Work item:
Each line of the data below from the one holding "def R.PW_CTL_LOPS_CLR : Fld" to the one holding "def R.PW_C_STAT_FILL : Fld", inclusive, is to be reproduced exactly; no other line belongs in the answer.

Exercise data:
/-! Fields of page EQ. -/
def R.EQ_STAT_CAP : Fld := ⟨.eq, 0x104, 0, 0, 17, 0⟩
def R.EQ_Q_IDX_GROUP : Fld := ⟨.eq, 0x110, 0, 0, 16, 0⟩
def R.EQ_Q_CMD_ERR : Fld := ⟨.eq, 0x114, 0, 9, 1, 0⟩
def R.EQ_Q_CMD_BUSY : Fld := ⟨.eq, 0x114, 0, 8, 1, 0⟩
def R.EQ_Q_CMD_CLR : Fld := ⟨.eq, 0x114, 0, 2, 1, 0⟩
def R.EQ_Q_CMD_WRITE : Fld := ⟨.eq, 0x114, 0, 1, 1, 0⟩
def R.EQ_Q_CMD_READ : Fld := ⟨.eq, 0x114, 0, 0, 1, 0⟩
def R.EQ_Q_CFG_EN : Fld := ⟨.eq, 0x118, 0, 31, 1, 0⟩
def R.EQ_Q_CFG_WIN_M1 : Fld := ⟨.eq, 0x118, 0, 20, 8, 0⟩
def R.EQ_Q_CFG_OUT : Fld := ⟨.eq, 0x118, 0, 0, 20, 0⟩
def R.EQ_Q_STAT_DELAY : Fld := ⟨.eq, 0x11c, 0, 23, 9, 0⟩
def R.EQ_Q_STAT_HELD : Fld := ⟨.eq, 0x11c, 0, 14, 9, 0⟩
def R.EQ_Q_STAT_TAG_P : Fld := ⟨.eq, 0x11c, 0, 11, 1, 0⟩
def R.EQ_Q_STAT_TAG_W : Fld := ⟨.eq, 0x11c, 0, 10, 1, 0⟩
def R.EQ_Q_STAT_LATER : Fld := ⟨.eq, 0x11c, 0, 9, 1, 0⟩
def R.EQ_Q_STAT_OTHER : Fld := ⟨.eq, 0x11c, 0, 8, 1, 0⟩
def R.EQ_Q_STAT_CAUSE : Fld := ⟨.eq, 0x11c, 0, 5, 3, 0⟩
def R.EQ_Q_STAT_STATE : Fld := ⟨.eq, 0x11c, 0, 0, 2, 0⟩
def R.EQ_Q_CNT_SUBST : Fld := ⟨.eq, 0x120, 0, 16, 16, 0⟩
def R.EQ_Q_CNT_MEM_DET : Fld := ⟨.eq, 0x120, 0, 8, 8, 0⟩
def R.EQ_Q_CNT_REANCHOR : Fld := ⟨.eq, 0x120, 0, 0, 8, 0⟩

/-! Fields of page PW. -/
def R.PW_CTL_RTP_PT : Fld := ⟨.pw, 0x100, 0, 8, 7, 32⟩
def R.PW_CTL_LOPS_CLR : Fld := ⟨.pw, 0x100, 0, 4, 4, 2⟩
def R.PW_LOPS_CFG_LOPS_SET : Fld := ⟨.pw, 0x104, 0, 0, 8, 64⟩
def R.PW_C_IDX_CTX : Fld := ⟨.pw, 0x110, 0, 0, 14, 0⟩
def R.PW_C_CMD_ERR_CODE : Fld := ⟨.pw, 0x114, 0, 12, 4, 0⟩
def R.PW_C_CMD_ERR : Fld := ⟨.pw, 0x114, 0, 9, 1, 0⟩
def R.PW_C_CMD_BUSY : Fld := ⟨.pw, 0x114, 0, 8, 1, 0⟩
def R.PW_C_CMD_CLR : Fld := ⟨.pw, 0x114, 0, 2, 1, 0⟩
def R.PW_C_CMD_WRITE : Fld := ⟨.pw, 0x114, 0, 1, 1, 0⟩
def R.PW_C_CMD_READ : Fld := ⟨.pw, 0x114, 0, 0, 1, 0⟩
def R.PW_C_CFG0_EN : Fld := ⟨.pw, 0x118, 0, 31, 1, 0⟩
def R.PW_C_CFG0_MODE : Fld := ⟨.pw, 0x118, 0, 30, 1, 0⟩
def R.PW_C_CFG0_ETH_PORT : Fld := ⟨.pw, 0x118, 0, 27, 3, 0⟩
def R.PW_C_CFG0_ENC : Fld := ⟨.pw, 0x118, 0, 25, 2, 0⟩
def R.PW_C_CFG0_RTP_EN : Fld := ⟨.pw, 0x118, 0, 24, 1, 0⟩
def R.PW_C_CFG0_CR : Fld := ⟨.pw, 0x118, 0, 22, 2, 0⟩
def R.PW_C_CFG0_LOSS_MODE : Fld := ⟨.pw, 0x118, 0, 21, 1, 0⟩
def R.PW_C_CFG0_JB_FRAMES : Fld := ⟨.pw, 0x118, 0, 10, 11, 0⟩
def R.PW_C_CFG0_PKT_M1 : Fld := ⟨.pw, 0x118, 0, 4, 6, 0⟩
def R.PW_C_CFG1_SLOT_MASK : Fld := ⟨.pw, 0x11c, 0, 0, 32, 0⟩
def R.PW_C_CFG2_TEMPLATE : Fld := ⟨.pw, 0x120, 0, 20, 10, 0⟩
def R.PW_C_CFG2_TX_KEY : Fld := ⟨.pw, 0x120, 0, 0, 20, 0⟩
def R.PW_C_CFG3_PHASE : Fld := ⟨.pw, 0x124, 0, 25, 7, 0⟩
def R.PW_C_CFG3_RX_KEY : Fld := ⟨.pw, 0x124, 0, 0, 20, 0⟩
def R.PW_C_CFG4_IDLE : Fld := ⟨.pw, 0x128, 0, 0, 8, 0⟩
def R.PW_C_STAT_CR_OFFSET : Fld := ⟨.pw, 0x130, 0, 12, 20, 0⟩
def R.PW_C_STAT_FILL : Fld := ⟨.pw, 0x130, 0, 0, 11, 0⟩
def R.PW_C_STAT2_R_RX : Fld := ⟨.pw, 0x134, 0, 7, 1, 0⟩
def R.PW_C_STAT2_L_RX : Fld := ⟨.pw, 0x134, 0, 6, 1, 0⟩
def R.PW_C_STAT2_CLASS : Fld := ⟨.pw, 0x134, 0, 4, 2, 0⟩
def R.PW_C_STAT2_FAILED : Fld := ⟨.pw, 0x134, 0, 3, 1, 0⟩
def R.PW_C_STAT2_STATE : Fld := ⟨.pw, 0x134, 0, 0, 2, 0⟩
def R.PW_C_CNT_RX_PKTS : Fld := ⟨.pw, 0x138, 0, 0, 32, 0⟩
def R.PW_C_CNT2_CONCEAL : Fld := ⟨.pw, 0x13c, 0, 16, 16, 0⟩
def R.PW_C_CNT2_LATE : Fld := ⟨.pw, 0x13c, 0, 8, 8, 0⟩
def R.PW_C_CNT2_RESTART : Fld := ⟨.pw, 0x13c, 0, 0, 8, 0⟩
def R.PW_T_IDX_TEMPLATE : Fld := ⟨.pw, 0x140, 0, 0, 10, 0⟩
def R.PW_T_CMD_ERR : Fld := ⟨.pw, 0x144, 0, 9, 1, 0⟩
def R.PW_T_CMD_BUSY : Fld := ⟨.pw, 0x144, 0, 8, 1, 0⟩
def R.PW_T_CMD_INVAL : Fld := ⟨.pw, 0x144, 0, 2, 1, 0⟩
def R.PW_T_CMD_WRITE : Fld := ⟨.pw, 0x144, 0, 1, 1, 0⟩
def R.PW_T_CMD_READ : Fld := ⟨.pw, 0x144, 0, 0, 1, 0⟩
def R.PW_T_CTL_VALID : Fld := ⟨.pw, 0x148, 0, 7, 1, 0⟩
def R.PW_T_CTL_LABELS : Fld := ⟨.pw, 0x148, 0, 4, 2, 0⟩
def R.PW_T_CTL_VLANS : Fld := ⟨.pw, 0x148, 0, 2, 2, 0⟩
def R.PW_T_CTL_ENC : Fld := ⟨.pw, 0x148, 0, 0, 2, 0⟩
def R.PW_T_DATA_BYTES : Fld := ⟨.pw, 0x200, 4, 0, 32, 0⟩

/-! Fields of page ETH. -/
def R.ETH_CTL_MAX_LEN : Fld := ⟨.eth, 0x100, 0, 16, 12, 0x898⟩
def R.ETH_CTL_MCAST : Fld := ⟨.eth, 0x100, 0, 3, 1, 1⟩
def R.ETH_CTL_PAUSE_RX : Fld := ⟨.eth, 0x100, 0, 2, 1, 1⟩
def R.ETH_CTL_FEC : Fld := ⟨.eth, 0x100, 0, 1, 1, 0⟩
def R.ETH_CTL_SPEED : Fld := ⟨.eth, 0x100, 0, 0, 1, 0⟩
def R.ETH_EN_HRX_EN : Fld := ⟨.eth, 0x104, 0, 2, 1, 0⟩
def R.ETH_EN_HTX_EN : Fld := ⟨.eth, 0x104, 0, 1, 1, 0⟩
def R.ETH_EN_PORT_EN : Fld := ⟨.eth, 0x104, 0, 0, 1, 0⟩
def R.ETH_STAT_PAUSED : Fld := ⟨.eth, 0x108, 0, 4, 1, 0⟩
def R.ETH_STAT_HI_BER : Fld := ⟨.eth, 0x108, 0, 3, 1, 0⟩
def R.ETH_STAT_FEC_LOCK : Fld := ⟨.eth, 0x108, 0, 2, 1, 0⟩
def R.ETH_STAT_BLOCK_LOCK : Fld := ⟨.eth, 0x108, 0, 1, 1, 0⟩
def R.ETH_STAT_LINK : Fld := ⟨.eth, 0x108, 0, 0, 1, 0⟩
def R.ETH_MAC_LO_MAC : Fld := ⟨.eth, 0x110, 0, 0, 32, 0⟩
def R.ETH_MAC_HI_MAC : Fld := ⟨.eth, 0x114, 0, 0, 16, 0⟩
def R.ETH_IP4_ADDR : Fld := ⟨.eth, 0x118, 0, 0, 32, 0⟩
def R.ETH_IP6_ADDR : Fld := ⟨.eth, 0x120, 4, 0, 32, 0⟩
def R.ETH_HTX_BASE_BASE : Fld := ⟨.eth, 0x140, 0, 0, 32, 0⟩
def R.ETH_HTX_SIZE_SIZE : Fld := ⟨.eth, 0x144, 0, 0, 4, 0⟩
def R.ETH_HTX_PTR_RD : Fld := ⟨.eth, 0x148, 0, 16, 13, 0⟩
def R.ETH_HTX_PTR_WR : Fld := ⟨.eth, 0x148, 0, 0, 13, 0⟩
def R.ETH_HRX_BASE_BASE : Fld := ⟨.eth, 0x150, 0, 0, 32, 0⟩
def R.ETH_HRX_SIZE_SIZE : Fld := ⟨.eth, 0x154, 0, 0, 4, 0⟩
def R.ETH_HRX_PTR_WR : Fld := ⟨.eth, 0x158, 0, 16, 13, 0⟩
def R.ETH_HRX_PTR_RD : Fld := ⟨.eth, 0x158, 0, 0, 13, 0⟩

/-- Registers of the common header (R407). -/
def regsHdr (p : Page) : List RSpec :=
  [⟨0x0, 0, 1, false, [⟨R.HDR_PAGE_ID_VERSION p, .ro, 0, 255, true, false⟩,
     ⟨R.HDR_PAGE_ID_TYPE p, .ro, 0, 255, true, true⟩,
     ⟨R.HDR_PAGE_ID_INSTANCE p, .ro, 0, 255, true, true⟩]⟩,
   ⟨0x4, 0, 1, false, [⟨R.HDR_PAGE_READY_DOMAIN p, .ro, 0, 63, true, true⟩,
     ⟨R.HDR_PAGE_READY_DOMAIN_ON p, .ro, 0, 1, true, false⟩,
     ⟨R.HDR_PAGE_READY_READY p, .ro, 0, 1, true, false⟩]⟩,
   ⟨0x8, 0, 1, false, [⟨R.HDR_PAGE_CTL_LOCK p, .w1s, 0, 1, true, false⟩]⟩,
   ⟨0x10, 0, 1, false, [⟨R.HDR_EVT_STATUS_STATUS p, .w1c, 0, 0xffffffff, true, false⟩]⟩,
   ⟨0x14, 0, 1, false, [⟨R.HDR_EVT_RAW_RAW p, .ro, 0, 0xffffffff, true, false⟩]⟩,
   ⟨0x18, 0, 1, false, [⟨R.HDR_EVT_MASK_MASK p, .rws, 0, 0xffffffff, true, false⟩]⟩,
   ⟨0x40, 0, 1, true, [⟨R.HDR_CYCLES_CYCLES p, .ro, 0, 0xffffffffffffffff, true, false⟩]⟩,
   ⟨0x48, 8, 8, true, [⟨R.HDR_CNT_COUNT p, .rw, 0, 0xffffffffffff, true, false⟩]⟩,
   ⟨0xa0, 4, 8, false, [⟨R.HDR_CNT_SEL_WRAP p, .w1c, 0, 1, true, false⟩,
     ⟨R.HDR_CNT_SEL_MODE p, .rws, 0, 2, true, false⟩,
     ⟨R.HDR_CNT_SEL_N p, .rws, 0, 0xffff, true, false⟩,
     ⟨R.HDR_CNT_SEL_CODE p, .rws, 0, 255, true, false⟩]⟩]

/-- Registers of page GLOBAL. -/
def regsGlobal : List RSpec :=
  [⟨0x100, 0, 1, false, [⟨R.GLOBAL_ID_ISSUE, .ro, 0, 255, true, false⟩]⟩,
   ⟨0x104, 0, 1, false, [⟨R.GLOBAL_DEVICE_CODE, .ro, 0, 0xffff, true, false⟩]⟩,
   ⟨0x108, 0, 1, true, [⟨R.GLOBAL_UID_SERIAL, .ro, 0, 0xffffffffffffffff, true, true⟩]⟩,
   ⟨0x110, 0, 1, false, [⟨R.GLOBAL_STRAP_MATE_PRESENT, .ro, 0, 1, true, true⟩,
     ⟨R.GLOBAL_STRAP_SIDE, .ro, 0, 1, true, true⟩,
     ⟨R.GLOBAL_STRAP_STRAP, .ro, 0, 15, true, true⟩]⟩,
   ⟨0x114, 0, 1, false, [⟨R.GLOBAL_PRIV_PERF_USER, .rwl, 0, 1, true, false⟩]⟩,
   ⟨0x120, 0, 1, false, [⟨R.GLOBAL_MODE_REQ, .wo, 0, 7, false, false⟩]⟩,
   ⟨0x124, 0, 1, false, [⟨R.GLOBAL_MODE_STAT_REFUSED, .w1c, 0, 1, false, false⟩,
     ⟨R.GLOBAL_MODE_STAT_PENDING, .ro, 0, 1, false, false⟩,
     ⟨R.GLOBAL_MODE_STAT_PREV, .ro, 0, 7, true, false⟩,
     ⟨R.GLOBAL_MODE_STAT_CUR, .ro, 0, 7, true, false⟩]⟩,
   ⟨0x130, 0, 1, false, [⟨R.GLOBAL_READY_QUAD, .ro, 0, 0xffff, true, false⟩,
     ⟨R.GLOBAL_READY_HOLDUP, .ro, 0, 1, true, false⟩,
     ⟨R.GLOBAL_READY_PW1, .ro, 0, 1, true, false⟩,
     ⟨R.GLOBAL_READY_PW0, .ro, 0, 1, true, false⟩,
     ⟨R.GLOBAL_READY_ETH1, .ro, 0, 1, true, false⟩,
     ⟨R.GLOBAL_READY_ETH0, .ro, 0, 1, true, false⟩,
     ⟨R.GLOBAL_READY_EQ, .ro, 0, 1, true, false⟩,
     ⟨R.GLOBAL_READY_DRAM, .ro, 0, 1, true, false⟩,
     ⟨R.GLOBAL_READY_SFAB, .ro, 0, 1, true, false⟩,
     ⟨R.GLOBAL_READY_MAPC, .ro, 0, 1, true, false⟩,
     ⟨R.GLOBAL_READY_DFAB, .ro, 0, 1, true, false⟩,
     ⟨R.GLOBAL_READY_MATE, .ro, 0, 1, true, false⟩,
     ⟨R.GLOBAL_READY_TIMING, .ro, 0, 1, true, false⟩,
     ⟨R.GLOBAL_READY_MGMT, .ro, 0, 1, true, false⟩]⟩,
   ⟨0x140, 0, 1, false, [⟨R.GLOBAL_SFTRST_KEY, .wo, 0, 0xffffffff, false, false⟩]⟩,
   ⟨0x144, 0, 1, false, [⟨R.GLOBAL_RESET_STAT_KIND, .ro, 0, 3, false, false⟩]⟩,
   ⟨0x148, 0, 1, false, [⟨R.GLOBAL_RECOV_COUNT, .rc, 0, 0xffff, true, false⟩,
     ⟨R.GLOBAL_RECOV_CAUSE, .ro, 0, 15, true, false⟩]⟩,
   ⟨0x14c, 0, 1, false, [⟨R.GLOBAL_RECOV_INFO_WHERE, .ro, 0, 0xffff, true, false⟩]⟩]

/-- Registers of page POWER. -/
def regsPower : List RSpec :=
  [⟨0x100, 0, 1, false, [⟨R.POWER_SUPPLY_VIN_OK, .ro, 0, 1, true, false⟩,
     ⟨R.POWER_SUPPLY_ON_HOLD, .ro, 0, 1, true, false⟩,
     ⟨R.POWER_SUPPLY_HOLDUP_OK, .ro, 0, 1, true, false⟩,
     ⟨R.POWER_SUPPLY_XTAL_OK, .ro, 0, 1, true, false⟩,
     ⟨R.POWER_SUPPLY_VHOLD, .ro, 0, 1023, true, false⟩,
     ⟨R.POWER_SUPPLY_VIN, .ro, 0, 1023, true, false⟩]⟩,
   ⟨0x104, 0, 1, false, [⟨R.POWER_PWR_NOW_PIN, .ro, 0, 0xffff, true, false⟩]⟩,
   ⟨0x108, 0, 1, false, [⟨R.POWER_CTL_FIRST_QUAD, .rws, 0, 15, true, true⟩,
     ⟨R.POWER_CTL_WAKE_MODE, .rws, 0, 1, true, true⟩,
     ⟨R.POWER_CTL_CHG_EN, .rws, 0, 1, true, true⟩]⟩,
   ⟨0x110, 0, 1, false, [⟨R.POWER_DOM_EN0_EN, .rws, 0, 0xfffffff, true, true⟩,
     ⟨R.POWER_DOM_EN0_FIXED, .ro, 0, 15, true, false⟩]⟩,
   ⟨0x114, 0, 1, false, [⟨R.POWER_DOM_EN1_EN, .rws, 0, 0xffffff, true, true⟩]⟩,
   ⟨0x118, 0, 1, false, [⟨R.POWER_DOM_ON0_ON, .ro, 0, 0xffffffff, true, false⟩]⟩,
   ⟨0x11c, 0, 1, false, [⟨R.POWER_DOM_ON1_ON, .ro, 0, 0xffffff, true, false⟩]⟩,
   ⟨0x120, 4, 6, false, [⟨R.POWER_SHED_STAGES, .rws, 0, 0x3fffffff, true, true⟩]⟩,
   ⟨0x140, 0, 1, false, [⟨R.POWER_SHED_T0_T4, .rws, 0, 255, true, true⟩,
     ⟨R.POWER_SHED_T0_T3, .rws, 0, 255, true, true⟩,
     ⟨R.POWER_SHED_T0_T2, .rws, 0, 255, true, true⟩,
     ⟨R.POWER_SHED_T0_T1, .rws, 0, 255, true, true⟩]⟩,
   ⟨0x144, 0, 1, false, [⟨R.POWER_SHED_T1_T7, .rws, 0, 255, true, true⟩,
     ⟨R.POWER_SHED_T1_T6, .rws, 0, 255, true, true⟩,
     ⟨R.POWER_SHED_T1_T5, .rws, 0, 255, true, true⟩]⟩,
   ⟨0x150, 0, 1, false, [⟨R.POWER_WAKE_TIMER_SECONDS, .rws, 0, 0xffffff, true, true⟩]⟩,
   ⟨0x154, 0, 1, false, [⟨R.POWER_STAT_DOM_REFUSED, .w1c, 0, 1, false, false⟩,
     ⟨R.POWER_STAT_WAKE_CAUSE, .ro, 0, 15, true, false⟩]⟩,
   ⟨0x158, 0, 1, false, [⟨R.POWER_VIN_FAIL_CNT_COUNT, .rc, 0, 0xffff, true, true⟩]⟩,
   ⟨0x15c, 0, 1, false, [⟨R.POWER_HOLD_LAST_TIME, .ro, 0, 0xffff, true, true⟩]⟩]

Exercise result:
def R.PW_CTL_LOPS_CLR : Fld := ⟨.pw, 0x100, 0, 4, 4, 2⟩
def R.PW_LOPS_CFG_LOPS_SET : Fld := ⟨.pw, 0x104, 0, 0, 8, 64⟩
def R.PW_C_IDX_CTX : Fld := ⟨.pw, 0x110, 0, 0, 14, 0⟩
def R.PW_C_CMD_ERR_CODE : Fld := ⟨.pw, 0x114, 0, 12, 4, 0⟩
def R.PW_C_CMD_ERR : Fld := ⟨.pw, 0x114, 0, 9, 1, 0⟩
def R.PW_C_CMD_BUSY : Fld := ⟨.pw, 0x114, 0, 8, 1, 0⟩
def R.PW_C_CMD_CLR : Fld := ⟨.pw, 0x114, 0, 2, 1, 0⟩
def R.PW_C_CMD_WRITE : Fld := ⟨.pw, 0x114, 0, 1, 1, 0⟩
def R.PW_C_CMD_READ : Fld := ⟨.pw, 0x114, 0, 0, 1, 0⟩
def R.PW_C_CFG0_EN : Fld := ⟨.pw, 0x118, 0, 31, 1, 0⟩
def R.PW_C_CFG0_MODE : Fld := ⟨.pw, 0x118, 0, 30, 1, 0⟩
def R.PW_C_CFG0_ETH_PORT : Fld := ⟨.pw, 0x118, 0, 27, 3, 0⟩
def R.PW_C_CFG0_ENC : Fld := ⟨.pw, 0x118, 0, 25, 2, 0⟩
def R.PW_C_CFG0_RTP_EN : Fld := ⟨.pw, 0x118, 0, 24, 1, 0⟩
def R.PW_C_CFG0_CR : Fld := ⟨.pw, 0x118, 0, 22, 2, 0⟩
def R.PW_C_CFG0_LOSS_MODE : Fld := ⟨.pw, 0x118, 0, 21, 1, 0⟩
def R.PW_C_CFG0_JB_FRAMES : Fld := ⟨.pw, 0x118, 0, 10, 11, 0⟩
def R.PW_C_CFG0_PKT_M1 : Fld := ⟨.pw, 0x118, 0, 4, 6, 0⟩
def R.PW_C_CFG1_SLOT_MASK : Fld := ⟨.pw, 0x11c, 0, 0, 32, 0⟩
def R.PW_C_CFG2_TEMPLATE : Fld := ⟨.pw, 0x120, 0, 20, 10, 0⟩
def R.PW_C_CFG2_TX_KEY : Fld := ⟨.pw, 0x120, 0, 0, 20, 0⟩
def R.PW_C_CFG3_PHASE : Fld := ⟨.pw, 0x124, 0, 25, 7, 0⟩
def R.PW_C_CFG3_RX_KEY : Fld := ⟨.pw, 0x124, 0, 0, 20, 0⟩
def R.PW_C_CFG4_IDLE : Fld := ⟨.pw, 0x128, 0, 0, 8, 0⟩
def R.PW_C_STAT_CR_OFFSET : Fld := ⟨.pw, 0x130, 0, 12, 20, 0⟩
def R.PW_C_STAT_FILL : Fld := ⟨.pw, 0x130, 0, 0, 11, 0⟩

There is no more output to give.